Figure 5 shows the results of investigating the relationship between the hot air temperature and the amount of ash deposited when the distance L was set at 0.40 m1 and the hot air temperature was varied from 800 to 1200'C. As is clear from the figure, as long as hot air of 900° C. or lower is used, the problem of ash accumulation hardly occurs. However, when the hot air temperature exceeds 950°C, ash accumulation becomes noticeable. This is thought to be due to the influence of the melting point of the ash contained in the powdered fuel, and is thought to be because at temperatures below 900°C, the ash was hardly melted in the blow vibe and was sent into the furnace. Therefore, in the case of such low-temperature hot air, there is no problem as shown in the present invention, and 9
The present invention is valuable only when hot air of 1050°C or higher is used when the temperature is 50°C or higher. Incidentally, the adhesion and accumulation of ash as described above becomes more pronounced as the inner diameter of the blow vibrator 10 becomes smaller, and when a larger diameter one is used, the amount of adhesion and accumulation itself decreases, and the flow path area is reduced due to ash accumulation. Since the rate of decrease is also small, it is thought that there is relatively little disturbance to the combustion rate.

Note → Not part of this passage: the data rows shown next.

/-- R346: the destination of a slot's instruction, for a word that decodes: classes 0 and 3, class 1 with a float
destination, and 2E, each with the destination the dispatcher writes; 06, 26, class 2 and the conversions to integers
have none. (None also where the dispatcher writes none, the model's reading, log entry 16.) -/
def Obligations.SlotDestinationRule : Prop :=
  ∀ (v : Variant) (w : Word) (i : Instr), decode v w = .ok i →
    (∀ (d : Fin 64) (F : Fmt), slotDest v w = some (d, F) → i.writes = operandWords F d ∧ 8 ≤ d.val) ∧
    (∀ (form : Form) (F : Fmt) (r1 r2 t : RegSel) (d : Fin 64), form.dst F t = .word d →
      (i = .fadd form F r1 r2 t ∨ i = .fsub form F r1 r2 t ∨ i = .fmpy form F r1 r2 t ∨ i = .fdiv form F r1 r2 t ∨
        i = .frem form F r1 r2 t ∨ i = .fsqrt form F r1 t ∨ i = .frnd form F r1 t ∨ i = .fcpy form (.num F) r1 t ∨
        i = .fabs form (.num F) r1 t ∨ i = .fneg form (.num F) r1 t ∨ i = .fnegabs form (.num F) r1 t ∨
        (∃ sf, i = .fcnvxf form sf F r1 t ∨ i = .fcnvuf form sf F r1 t) ∨
        (F = .dbl ∧ i = .fcnvff form .sglToDbl r1 t) ∨ (F = .sgl ∧ i = .fcnvff form .dblToSgl r1 t)) →
      slotDest v w = some (d, F)) ∧
    (∀ (F : Fmt) (a b c t : RegSel) (d : Fin 64), dstOf (fusedIndex F t) = .word d →
      i = .fmpyfadd F a b c t ∨ i = .fmpynfadd F a b c t → slotDest v w = some (d, F)) ∧
    (field w 0 5 = 0x06 ∨ field w 0 5 = 0x26 ∨
      ((field w 0 5 = 0x0C ∨ field w 0 5 = 0x0E) ∧ field w 21 22 = 2) → slotDest v w = none) ∧
    (∀ form sf df r t, i = .fcnvfx form sf df r t ∨ i = .fcnvfxt form sf df r t ∨ i = .fcnvfu form sf df r t ∨
      i = .fcnvfut form sf df r t → slotDest v w = none)

/-- R340, R348, R349: a queue run that answers a state either drained every slot (signal 0, T clear, slots 1 to 7 all
zero) or ended with one of the six signals and T set. -/
def Obligations.QueueEndsCleanOrTerminal : Prop :=
  ∀ (p : QueueParams), p.Lawful → ∀ (s t : State), decodeQueue p s = .next t →
    (t.returned = .signal 0 ∧ bitAt t.status tBit = false ∧ ∀ k, isSlot k → t.word k = 0) ∨
    (bitAt t.status tBit = true ∧ ∃ g : Signal, t.returned = .signal (BitVec.ofNat 32 (g.sig * 2 ^ 24 + g.code)))

/-- R361: when a run ends with a signal, some slot `k` decided it: at `k` the decoder stopped with the returned state; the
slots below `k` had been cleared; `k` held what it held at the start of the run, and the slots above keep their words. -/
def Obligations.FirstTerminalSlotDecides : Prop :=
  ∀ (p : QueueParams), p.Lawful → ∀ (s t : State), decodeQueue p s = .next t → bitAt t.status tBit = true →
    ∃ (k : Fin 64) (s' : State), isSlot k ∧ visitSlot p s' k = .stop (.next t) ∧
      (∀ j, isSlot j → k ≤ j → s'.word j = s.word j) ∧
      (∀ j, isSlot j → j < k → t.word j = 0) ∧ (∀ j, isSlot j → k < j → t.word j = s.word j)

/-- R350: a re-tag never produces type UNIMPLEMENTED, so the decoder never runs into its re-test bound: no step faults. -/
def Obligations.NothingFaults : Prop :=
  (∀ (p : QueueParams), p.Lawful → ∀ s : State, Safe (decodeQueue p s)) ∧ (∀ (i : Instr) (s : State), Safe (exec i s)) ∧
    (∀ s : State, Safe (step s))
end

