theorem ran_binary {i : Instr} {s t : State} {F : Fmt} {a b : SrcOp} {d : DstOp}
    {op : Word → BitVec 64 → Enc F → Enc F → KResult F} (h : binary s F a b d op = .next t)
    (hd : ∀ j, d = .word j → dataIndex F j) (hw : i.writes = dstWords F d) (hc : i.isCompare = false)
    (hk : ∀ st u x y, (op st u x y).Ok i.mayRaise i.mayReport st) : t = s.unimplemented ∨ Ran i s t := by
  obtain ⟨-, rfl⟩ | ⟨j, x, y, rfl, -, -, rfl⟩ := binary_next h
  · exact .inl rfl
  · exact .inr (ran_of_delivered (deliver_delivered s (hd j rfl) _) (hd j rfl) hw hc (hk _ _ _ _))

theorem ran_ternary {i : Instr} {s t : State} {F : Fmt} {a b c : SrcOp} {d : DstOp}
    {op : Word → BitVec 64 → Enc F → Enc F → Enc F → KResult F} (h : ternary s F a b c d op = .next t)
    (hd : ∀ j, d = .word j → dataIndex F j) (hw : i.writes = dstWords F d) (hc : i.isCompare = false)
    (hk : ∀ st u x y z, (op st u x y z).Ok i.mayRaise i.mayReport st) : t = s.unimplemented ∨ Ran i s t := by
  obtain ⟨-, rfl⟩ | ⟨j, x, y, z, rfl, -, -, -, rfl⟩ := ternary_next h
  · exact .inl rfl
  · exact .inr (ran_of_delivered (deliver_delivered s (hd j rfl) _) (hd j rfl) hw hc (hk _ _ _ _ _))

theorem ran_move {i : Instr} {s t : State} {form : Form} {m : MoveFmt} {r d : RegSel}
    {f : (F : Fmt) → Enc F → Enc F} (h : move s form m r d f = .next t)
    (hw : ∀ F, m = .num F → i.writes = dstWords F (form.dst F d)) (hc : i.isCompare = false) :
    t = s.unimplemented ∨ Ran i s t := by
  obtain h | ⟨F, j, x, hm, hj, -, rfl⟩ := move_next h
  · exact .inl h
  · have hd := (Form.dst_word hj).1
    exact .inr (ran_of_delivered (move_delivered s hd _) hd ((hw F hm).trans (by rw [hj]; rfl)) hc (clean_ok _ _ _ _))

/-- The words a successful multiple instruction leaves (R264). -/
theorem multiCombine_cases (s : State) {F : Fmt} {tm ta : Fin 64} (hta : dataIndex F ta)
    (a b c e : Enc F) (op2 : Word → BitVec 64 → Enc F → Enc F → KResult F) :
    let m := kFmpy F s.status (s.draw 0) a b
    let q := op2 m.status (s.draw 1) c e
    let t := multiCombine s F tm ta a b c e op2
    (¬ (m.outcome = .none ∧ q.outcome = .none) → t = s.unimplemented) ∧
    (m.outcome = .none → q.outcome = .none →
      t.returned = .outcome .none ∧ t.status = q.status ∧ t.variant = s.variant ∧ t.calls = s.calls ∧
      t.read F ta = q.res ∧ (∀ j, j ≠ 0 → j ∉ operandWords F tm → j ∉ operandWords F ta → t.word j = s.word j) ∧
      (∀ j, j ≠ 0 → j ∉ operandWords F ta → t.word j = (s.write F tm m.res).word j)) := by
  intro m q t
  constructor
  · intro h
    exact if_neg h
  · intro h1 h2
    have ht : t = ((((s.write F tm m.res).write F ta q.res).setStatus q.status).tookDraws).finishWith .none :=
      if_pos ⟨h1, h2⟩
    have hw : ∀ j, j ≠ 0 → j ∉ operandWords F ta → t.word j = (s.write F tm m.res).word j := by
      intro j h0 hj
      rw [ht, State.word_finishWith, State.word_tookDraws, State.word_setStatus_ne _ _ _ h0,
        State.word_write_of_notMem _ _ _ _ _ hj]
    refine ⟨by rw [ht]; rfl, by rw [ht]; simp, by rw [ht]; simp, by rw [ht]; simp, ?_, ?_, hw⟩
    · rw [ht, State.read_finishWith, State.read_tookDraws, State.read_setStatus_of hta, State.read_write_self]
    · intro j h0 hm ha
      rw [hw j h0 ha, State.word_write_of_notMem _ _ _ _ _ hm]

theorem ran_multi {i : Instr} {s t : State} {F : Fmt} {rm1 rm2 ta ra tm : Fin 32}
    {op2 : Word → BitVec 64 → Enc F → Enc F → KResult F} (h : multi s F rm1 rm2 ta ra tm op2 = .next t)
    (hw : i.writes = operandWords F (multiIndex F tm) ++ operandWords F (multiIndex F ta)) (hc : i.isCompare = false)
    (hm : i.mayRaise = [.V, .O, .U, .I])
    (hk : ∀ st u x y, (op2 st u x y).Ok [.V, .O, .U, .I] [.V, .O, .U, .I] st) : t = s.unimplemented ∨ Ran i s t := by
  obtain h | ⟨a, b, htm, hta, -, -, rfl⟩ := multi_next h
  · exact .inl h
  · have hcases := multiCombine_cases (tm := multiIndex F tm) s hta a b (s.read F (multiIndex F ta)) (s.read F (multiIndex F ra)) op2
    have h1 := kFmpy_ok F s.status (s.draw 0) a b
    have h2 := hk (kFmpy F s.status (s.draw 0) a b).status (s.draw 1) (s.read F (multiIndex F ta))
      (s.read F (multiIndex F ra))
    unfold KResult.Ok at h1 h2
    revert hcases
    generalize multiCombine s F _ _ a b _ _ op2 = t
    intro hcases
    by_cases hn : (kFmpy F s.status (s.draw 0) a b).outcome = .none ∧
        (op2 (kFmpy F s.status (s.draw 0) a b).status (s.draw 1) (s.read F (multiIndex F ta))
          (s.read F (multiIndex F ra))).outcome = .none
    · obtain ⟨hr, hs, hv, hcl, -, hwords, -⟩ := hcases.2 hn.1 hn.2
      rw [hn.1] at h1
      rw [hn.2] at h2
      refine .inr ⟨?_, ?_, hv, hcl, fun _ => ⟨.none, hr, ?_⟩, fun h => by rw [hc] at h; cases h⟩
      · intro j h0 hj
        rw [hw, List.mem_append, not_or] at hj
        exact hwords j h0 hj.1 hj.2
      · intro j hj
        rw [hw, List.mem_append] at hj
        exact hj.elim (htm.words j) (hta.words j)
      · rw [hs, hm]
        exact (h1.comp h2).quietly
    · exact .inl (hcases.1 hn)

theorem Form.dst_data {form : Form} {F : Fmt} {t : RegSel} (j : Fin 64) (h : form.dst F t = .word j) : dataIndex F j :=
  (Form.dst_word h).1

/-- Everything an instruction can answer when it answers a next state. -/
theorem exec_next {i : Instr} {s t : State} (h : exec i s = .next t) : t = s.unimplemented ∨ Ran i s t := by
  cases i with
  | fcpy f m r d =>
    simp only [exec, execFcpy] at h
    exact ran_move h (by rintro F rfl; rfl) rfl
  | fabs f m r d =>
    simp only [exec, execFabs] at h
    exact ran_move h (by rintro F rfl; rfl) rfl
  | fsqrt f F r d =>
    simp only [exec, execFsqrt] at h
    exact ran_unary h Form.dst_data rfl rfl fun st u _ x => kFsqrt_ok F st u x
  | frnd f F r d =>
    simp only [exec, execFrnd] at h
    exact ran_unary h Form.dst_data rfl rfl fun st u _ x => kFrnd_ok F st u x
  | fneg f m r d =>
    simp only [exec, execFneg] at h
    exact ran_move h (by rintro F rfl; rfl) rfl
  | fnegabs f m r d =>
    simp only [exec, execFnegabs] at h
    exact ran_move h (by rintro F rfl; rfl) rfl
  | fcnvff f c r d =>
    cases c with
    | sglToDbl =>
      simp only [exec, execFcnvff] at h
      exact ran_unary h Form.dst_data rfl rfl fun st u _ x => kCnvSD_ok st u x
    | dblToSgl =>
      simp only [exec, execFcnvff] at h
      exact ran_unary h Form.dst_data rfl rfl kCnvDS_ok
  | fcnvxf f F G r d =>
    simp only [exec, execFcnvxf] at h
    exact ran_unary h Form.dst_data rfl rfl fun st u _ x => kCnvXF_ok F G true st u x
  | fcnvfx f F G r d =>
    simp only [exec, execFcnvfx] at h
    exact ran_unary h Form.dst_data rfl rfl fun st u _ x => kCnvFX_ok F G true (rmOf st) st u x
  | fcnvfxt f F G r d =>
    simp only [exec, execFcnvfxt] at h
    exact ran_unary h Form.dst_data rfl rfl fun st u _ x => kCnvFX_ok F G true .rz st u x
  | fcnvuf f F G r d =>
    simp only [exec, execFcnvuf] at h
    exact ran_unary h Form.dst_data rfl rfl fun st u _ x => kCnvXF_ok F G false st u x
  | fcnvfu f F G r d =>
    simp only [exec, execFcnvfu] at h
    exact ran_unary h Form.dst_data rfl rfl fun st u _ x => kCnvFX_ok F G false (rmOf st) st u x
  | fcnvfut f F G r d =>
    simp only [exec, execFcnvfut] at h
    exact ran_unary h Form.dst_data rfl rfl fun st u _ x => kCnvFX_ok F G false .rz st u x
  | fcmp f F r1 r2 y c =>
    simp only [exec, execFcmp] at h
    split at h
    · obtain ⟨x1, -, h⟩ := withSrc_next h
      obtain ⟨x2, -, h⟩ := withSrc_next h
      cases h
      refine .inr ⟨fun j h0 _ => by simp [h0], by simp [Instr.writes], rfl, rfl, (by simp [Instr.isCompare]), fun _ => ?_⟩
      refine ⟨F, x1, x2, c, rfl, rfl, rfl, fun b hb hb' => ?_⟩
      rw [State.status_finishWith, State.status_tookDraws, State.status_setStatus]
      exact compareQueue_bit _ _ _ hb hb'
    · cases h
  | ftest f m =>
    simp only [exec, execFtest] at h
    split at h
    · cases h
    · cases h
      exact .inl rfl
  | fadd f F r1 r2 d =>
    simp only [exec, execFadd] at h
    exact ran_binary h Form.dst_data rfl rfl (kFadd_ok F)
  | fsub f F r1 r2 d =>
    simp only [exec, execFsub] at h
    exact ran_binary h Form.dst_data rfl rfl (kFsub_ok F)
  | fmpy f F r1 r2 d =>
    simp only [exec, execFmpy] at h
    exact ran_binary h Form.dst_data rfl rfl (kFmpy_ok F)
  | fdiv f F r1 r2 d =>
    simp only [exec, execFdiv] at h
    exact ran_binary h Form.dst_data rfl rfl (kFdiv_ok F)
  | frem f F r1 r2 d =>
    simp only [exec, execFrem] at h
    exact ran_binary h Form.dst_data rfl rfl (kFrem_ok F)
  | xmpyu F r1 r2 d =>
    simp only [exec, execXmpyu] at h
    split at h
    · cases h
      exact .inl rfl
    · cases F with
      | sgl =>
        simp only at h
        split at h
        · cases h
          exact .inl rfl
        · cases h
      | dbl =>
        cases h
        exact .inl rfl
  | fmpyadd F a b c d e =>
    simp only [exec, execFmpyadd] at h
    exact ran_multi h rfl rfl rfl (kFadd_ok F)
  | fmpysub F a b c d e =>
    simp only [exec, execFmpysub] at h
    exact ran_multi h rfl rfl rfl (kFsub_ok F)
  | fmpyfadd F a b c d =>
    simp only [exec, execFmpyfadd, fused] at h
    exact ran_ternary h (fun _ => fused_word) rfl rfl (kFma_ok F false)
  | fmpynfadd F a b c d =>
    simp only [exec, execFmpynfadd, fused] at h
    exact ran_ternary h (fun _ => fused_word) rfl rfl (kFma_ok F true)
  | fid => cases h

/-- No instruction faults. -/
theorem exec_no_fault (i : Instr) (s : State) (f : Fault) : exec i s ≠ .fault f := by
  cases i with
  | fcpy =>
    simp only [exec, execFcpy]
    exact move_no_fault
  | fabs =>
    simp only [exec, execFabs]
    exact move_no_fault
  | fsqrt =>
    simp only [exec, execFsqrt]
    exact unary_no_fault
  | frnd =>
    simp only [exec, execFrnd]
    exact unary_no_fault
  | fneg =>
    simp only [exec, execFneg]
    exact move_no_fault
  | fnegabs =>
    simp only [exec, execFnegabs]
    exact move_no_fault
  | fcnvff _ c _ _ =>
    cases c <;> simp only [exec, execFcnvff] <;> exact unary_no_fault
  | fcnvxf =>
    simp only [exec, execFcnvxf]
    exact unary_no_fault
  | fcnvfx =>
    simp only [exec, execFcnvfx]
    exact unary_no_fault
  | fcnvfxt =>
    simp only [exec, execFcnvfxt]
    exact unary_no_fault
  | fcnvuf =>
    simp only [exec, execFcnvuf]
    exact unary_no_fault
  | fcnvfu =>
    simp only [exec, execFcnvfu]
    exact unary_no_fault
  | fcnvfut =>
    simp only [exec, execFcnvfut]
    exact unary_no_fault
  | fcmp =>
    intro h
    simp only [exec, execFcmp] at h
    split at h
    · obtain ⟨_, h⟩ := withSrc_fault h
      obtain ⟨_, h⟩ := withSrc_fault h
      cases h
    · cases h
  | ftest =>
    intro h
    simp only [exec, execFtest] at h
    split at h <;> cases h
  | fadd =>
    simp only [exec, execFadd]
    exact binary_no_fault
  | fsub =>
    simp only [exec, execFsub]
    exact binary_no_fault
  | fmpy =>
    simp only [exec, execFmpy]
    exact binary_no_fault
  | fdiv =>
    simp only [exec, execFdiv]
    exact binary_no_fault
  | frem =>
    simp only [exec, execFrem]
    exact binary_no_fault
  | xmpyu F =>
    intro h
    simp only [exec, execXmpyu] at h
    split at h
    · cases h
    · cases F with
      | sgl =>
        simp only at h
        split at h <;> cases h
      | dbl => cases h
  | fmpyadd =>
    simp only [exec, execFmpyadd]
    exact multi_no_fault
  | fmpysub =>
    simp only [exec, execFmpysub]
    exact multi_no_fault
  | fmpyfadd =>
    simp only [exec, execFmpyfadd, fused]
    exact ternary_no_fault
  | fmpynfadd =>
    simp only [exec, execFmpynfadd, fused]
    exact ternary_no_fault
  | fid => intro h; cases h

/-! ## The two destinations of a multiple instruction -/

theorem multi_words_disjoint {F : Fmt} {a b : Fin 32} (h : a ≠ b) : ∀ j ∈ operandWords F (multiIndex F a), j ∉ operandWords F (multiIndex F b) := by
  intro j hj hj'
  apply h
  cases F with
  | sgl =>
    simp only [operandWords, List.mem_singleton] at hj hj'
    have := congrArg Fin.val (hj.symm.trans hj')
    simp only [multiIndex] at this
    apply Fin.ext; omega
  | dbl =>
    simp only [operandWords, List.mem_cons, List.not_mem_nil, or_false] at hj hj'
    have h1 : ((1 : Fin 64)).val = 1 := rfl
    apply Fin.ext
    rcases hj with hj | hj <;> rcases hj' with hj' | hj' <;>
    · have := congrArg Fin.val (hj.symm.trans hj')
      simp only [multiIndex, Fin.val_add, h1] at this
      omega

theorem read_multi {F : Fmt} {s t : State} {tm ta : Fin 32} {v : Enc F} (hne : tm ≠ ta) (hdm : dataIndex F (multiIndex F tm))
   (h : ∀ j, j ≠ 0 → j ∉ operandWords F (multiIndex F ta) → t.word j = (s.write F (multiIndex F tm) v).word j) : t.read F (multiIndex F tm) = v := by
  have : t.read F (multiIndex F tm) = (s.write F (multiIndex F tm) v).read F (multiIndex F tm) := by
    apply State.read_congr
    intro j hj
    exact h j (hdm.ne_zero hj) (multi_words_disjoint hne j hj)
  rw [this, State.read_write_self]

end Machine

end Sys2Proof
end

Therefore, when we investigated the relationship between the internal diameter of the blow vibrator, we found that the problem of ash accumulation becomes noticeable when using a blow vibrator with an internal diameter of 0.18 mφ or less, and there is almost no effect when using a blow vibrator with an internal diameter of 0.18 mφ or less. It was confirmed that the level was negligible. Further, the inner diameter of a blow vibrator used in an actual blast furnace is naturally limited in order to ensure a predetermined amount of hot air and its flow velocity, and the upper limit is generally about 0.18Tr1,φ. Considering these points as well, it can be said that the features of the present invention are effectively exhibited and are sufficient when using a blow vibe with an inner diameter of 0.187TLφ or less. On the other hand, if the inner diameter of the blow vibrator becomes too small, the influence of ash accumulation becomes significant, so it is desirable to use one with a diameter of about 0.13 mφ or more. The present invention is roughly constructed as described above, but the key point is that by properly adjusting the position of the burner for blowing powdered fuel, powdered fuel can be injected without causing any problems due to adhesion or accumulation of ash. This means that the combustion rate can be increased to the level of liquid fuel.

[Brief explanation of the drawing]

Figure 1 is a schematic diagram of the combustion experiment equipment, Figure 2 is an enlarged view of the main part of the powder fuel injection section in the equipment, and Figure 3 is a graph showing the relationship between the powder fuel injection position, combustion rate, and ash accumulation amount. , Fig. 4 is an explanatory diagram showing the state of ash adhesion to the inner surface of the blow vibrator, Fig. 5
The figure is a graph showing the relationship between hot air temperature and ash pile volume.

Claims (1)

[Claims] 1. A burner for blowing powdered fuel penetrates the wall of a blow pipe for blowing hot air connected to a blast furnace tuyere and enters the blow pipe so that the center of the tip of the burner is near the axis of the pipe. and the powdered fuel blown from the burner,
A method of blowing powdered fuel into a blast furnace through a blast furnace tuyere together with hot air of 1050°C or higher flowing in a blow pipe,
A method for injecting powdered fuel into a blast furnace, characterized in that the tip of the burner is positioned 100 to 350 mm upstream from the boundary between the blast furnace tuyere and the blow pipe.